-- ==== Sys2Proof/Machine/Resets.lean ====
section
/-! DEFINITION. Link reset, device reset, the RESET input, storage errors, the end of the start-up walk (03, 10.7). -/

namespace Sys2Proof.Machine

/-! ## Link reset (10 R166) -/

/-- A link reset at the Host Port: both FIFOs, the construction and the lost mark; the reason code is kept (10 R166). -/
def linkResetHost (s : State) : State :=
  s.setHost { s.host with rx := [], readPos := 0, lostMark := false, committed := [], build := [], overrun := false }

/-- A link reset at the Line Receiver (07 R125, R121). -/
def linkResetReceiver (s : State) : State :=
  s.setLrx
      { s.lrx with
        st := if s.lrx.st = .disabled then .disabled else .hunt []
        bufs := #v[.empty, .empty], order := []
        badRun := 0, goodRun := 0, silence := 0 }
    |> setLof false
    |> setSilent false

/-- What a link reset makes of the Expander's frame in work; `running`: its transaction is in progress, which then runs to
its end (04 R65, 03 R47). -/
def ExpState.linkReset (running : Bool) : ExpState → ExpState
  | .idle => .idle
  | .busy _ w => if running then .abandonedRunning w else .abandonedWaiting
  | .deliver _ _ => .idle
  | .abandonedWaiting => .abandonedWaiting
  | .abandonedRunning w => .abandonedRunning w

/-- A link reset at the Expander (04 R65); a granted transaction is in progress (log 4: DEDUCED, safe). -/
def linkResetExpander (s : State) : State := s.setExp (s.exp.linkReset (s.holds .expander))

/-- What a link reset makes of a take; `running`: it is in progress, and then runs to its end (05 R100, 03 R47). -/
def TakeFate.linkReset (running : Bool) : TakeFate → TakeFate
  | .send => if running then .abandon else .discard
  | .abandon => if running then .abandon else .discard
  | .discard => .discard

/-- A link reset at the Line Transmitter and the Compressor (08 R139, 05 R100); a granted take is in progress (log 4:
DEDUCED, safe). -/
def linkResetTransmitter (s : State) : State :=
  leaveHeld
    (match s.comp.work with
      | .taking m f fate => s.setComp { s.comp with work := .taking m f (fate.linkReset (s.holds .compressor)) }
      | _ => abandonFrame s)
    |> fun s => s.setLtx { s.ltx with alt := false }

/-- A link reset (10 R166). -/
def linkReset (s : State) : State :=
  linkResetTransmitter (linkResetExpander (linkResetReceiver (linkResetHost (s.setFbq []))))

/-! ## Device reset and the start-up walk (10 R167, 03 R57) -/

/-- A device reset; the pins are outside it (10 R167). -/
def deviceReset (s : State) : State := { State.reset with pending := s.pending, pins := s.pins }

/-- STARTUP_WALK_END: the store becomes READY, the line sides run, the arbiter grants (03 R57, R46; 07 R117; 08 R131). -/
def execStartupWalkEnd (s : State) : Host.Outcome State Fault Refusal :=
  .next
    (if s.store.st = .starting then
      arbitrate (startTransmitter (startReceiver (s.setStore { s.store with st := .ready })))
    else s)

/-- RESET_ASSERT: host accesses are shut off (10 R153). -/
def execResetAssert (s : State) : Host.Outcome State Fault Refusal := .next (s.setPins { s.pins with resetPin := true })

/-- RESET_RELEASE: a device reset (10 R167). -/
def execResetRelease (s : State) : Host.Outcome State Fault Refusal :=
  .next (deviceReset (s.setPins { s.pins with resetPin := false }))

/-! ## Storage errors (03 R48) -/

/-- The changed bits of a record after bit `b` changes: a second change of a bit restores it (log 8: DEDUCED, safe). -/
def toggleBit (b : Nat) : List Nat → List Nat
  | [] => [b]
  | x :: xs => if b = x then xs else if b < x then b :: x :: xs else x :: toggleBit b xs

/-- The changed bits after several bits change. -/
def toggleBits (bits flips : List Nat) : List Nat := bits.foldl (fun f b => toggleBit b f) flips

/-- Stored bits of a receive record change. -/
def damageRx (n : Ctx) (bits : List Nat) (s : State) : State :=
  s.setStore { s.store with rx := Table.put s.store.rx n { s.rxRec n with flips := toggleBits bits (s.rxRec n).flips } }

/-- Stored bits of a transmit record change. -/
def damageTx (n : Ctx) (bits : List Nat) (s : State) : State :=
  s.setStore { s.store with tx := Table.put s.store.tx n { s.txRec n with flips := toggleBits bits (s.txRec n).flips } }

/-- STORAGE_ERROR (03 R48). -/
def execStorageError (dir : Dir) (n : Ctx) (bits : List Nat) (s : State) : Host.Outcome State Fault Refusal :=
  .next
    (match dir with
      | .receive => damageRx n bits s
      | .transmit => damageTx n bits s)

end Sys2Proof.Machine
end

▶ About this task
Output the complete data exactly as written.

▶ Result below
-- ==== Sys2Proof/Machine/Resets.lean ====
section
/-! DEFINITION. Link reset, device reset, the RESET input, storage errors, the end of the start-up walk (03, 10.7). -/

namespace Sys2Proof.Machine

/-! ## Link reset (10 R166) -/

/-- A link reset at the Host Port: both FIFOs, the construction and the lost mark; the reason code is kept (10 R166). -/
def linkResetHost (s : State) : State :=
  s.setHost { s.host with rx := [], readPos := 0, lostMark := false, committed := [], build := [], overrun := false }

/-- A link reset at the Line Receiver (07 R125, R121). -/
def linkResetReceiver (s : State) : State :=
  s.setLrx
      { s.lrx with
        st := if s.lrx.st = .disabled then .disabled else .hunt []
        bufs := #v[.empty, .empty], order := []
        badRun := 0, goodRun := 0, silence := 0 }
    |> setLof false
    |> setSilent false

/-- What a link reset makes of the Expander's frame in work; `running`: its transaction is in progress, which then runs to
its end (04 R65, 03 R47). -/
def ExpState.linkReset (running : Bool) : ExpState → ExpState
  | .idle => .idle
  | .busy _ w => if running then .abandonedRunning w else .abandonedWaiting
  | .deliver _ _ => .idle
  | .abandonedWaiting => .abandonedWaiting
  | .abandonedRunning w => .abandonedRunning w

/-- A link reset at the Expander (04 R65); a granted transaction is in progress (log 4: DEDUCED, safe). -/
def linkResetExpander (s : State) : State := s.setExp (s.exp.linkReset (s.holds .expander))

/-- What a link reset makes of a take; `running`: it is in progress, and then runs to its end (05 R100, 03 R47). -/
def TakeFate.linkReset (running : Bool) : TakeFate → TakeFate
  | .send => if running then .abandon else .discard
  | .abandon => if running then .abandon else .discard
  | .discard => .discard

/-- A link reset at the Line Transmitter and the Compressor (08 R139, 05 R100); a granted take is in progress (log 4:
DEDUCED, safe). -/
def linkResetTransmitter (s : State) : State :=
  leaveHeld
    (match s.comp.work with
      | .taking m f fate => s.setComp { s.comp with work := .taking m f (fate.linkReset (s.holds .compressor)) }
      | _ => abandonFrame s)
    |> fun s => s.setLtx { s.ltx with alt := false }

/-- A link reset (10 R166). -/
def linkReset (s : State) : State :=
  linkResetTransmitter (linkResetExpander (linkResetReceiver (linkResetHost (s.setFbq []))))

/-! ## Device reset and the start-up walk (10 R167, 03 R57) -/

/-- A device reset; the pins are outside it (10 R167). -/
def deviceReset (s : State) : State := { State.reset with pending := s.pending, pins := s.pins }

/-- STARTUP_WALK_END: the store becomes READY, the line sides run, the arbiter grants (03 R57, R46; 07 R117; 08 R131). -/
def execStartupWalkEnd (s : State) : Host.Outcome State Fault Refusal :=
  .next
    (if s.store.st = .starting then
      arbitrate (startTransmitter (startReceiver (s.setStore { s.store with st := .ready })))
    else s)

/-- RESET_ASSERT: host accesses are shut off (10 R153). -/
def execResetAssert (s : State) : Host.Outcome State Fault Refusal := .next (s.setPins { s.pins with resetPin := true })

/-- RESET_RELEASE: a device reset (10 R167). -/
def execResetRelease (s : State) : Host.Outcome State Fault Refusal :=
  .next (deviceReset (s.setPins { s.pins with resetPin := false }))

/-! ## Storage errors (03 R48) -/

/-- The changed bits of a record after bit `b` changes: a second change of a bit restores it (log 8: DEDUCED, safe). -/
def toggleBit (b : Nat) : List Nat → List Nat
  | [] => [b]
  | x :: xs => if b = x then xs else if b < x then b :: x :: xs else x :: toggleBit b xs

/-- The changed bits after several bits change. -/
def toggleBits (bits flips : List Nat) : List Nat := bits.foldl (fun f b => toggleBit b f) flips

/-- Stored bits of a receive record change. -/
def damageRx (n : Ctx) (bits : List Nat) (s : State) : State :=
  s.setStore { s.store with rx := Table.put s.store.rx n { s.rxRec n with flips := toggleBits bits (s.rxRec n).flips } }

/-- Stored bits of a transmit record change. -/
def damageTx (n : Ctx) (bits : List Nat) (s : State) : State :=
  s.setStore { s.store with tx := Table.put s.store.tx n { s.txRec n with flips := toggleBits bits (s.txRec n).flips } }

/-- STORAGE_ERROR (03 R48). -/
def execStorageError (dir : Dir) (n : Ctx) (bits : List Nat) (s : State) : Host.Outcome State Fault Refusal :=
  .next
    (match dir with
      | .receive => damageRx n bits s
      | .transmit => damageTx n bits s)

end Sys2Proof.Machine
end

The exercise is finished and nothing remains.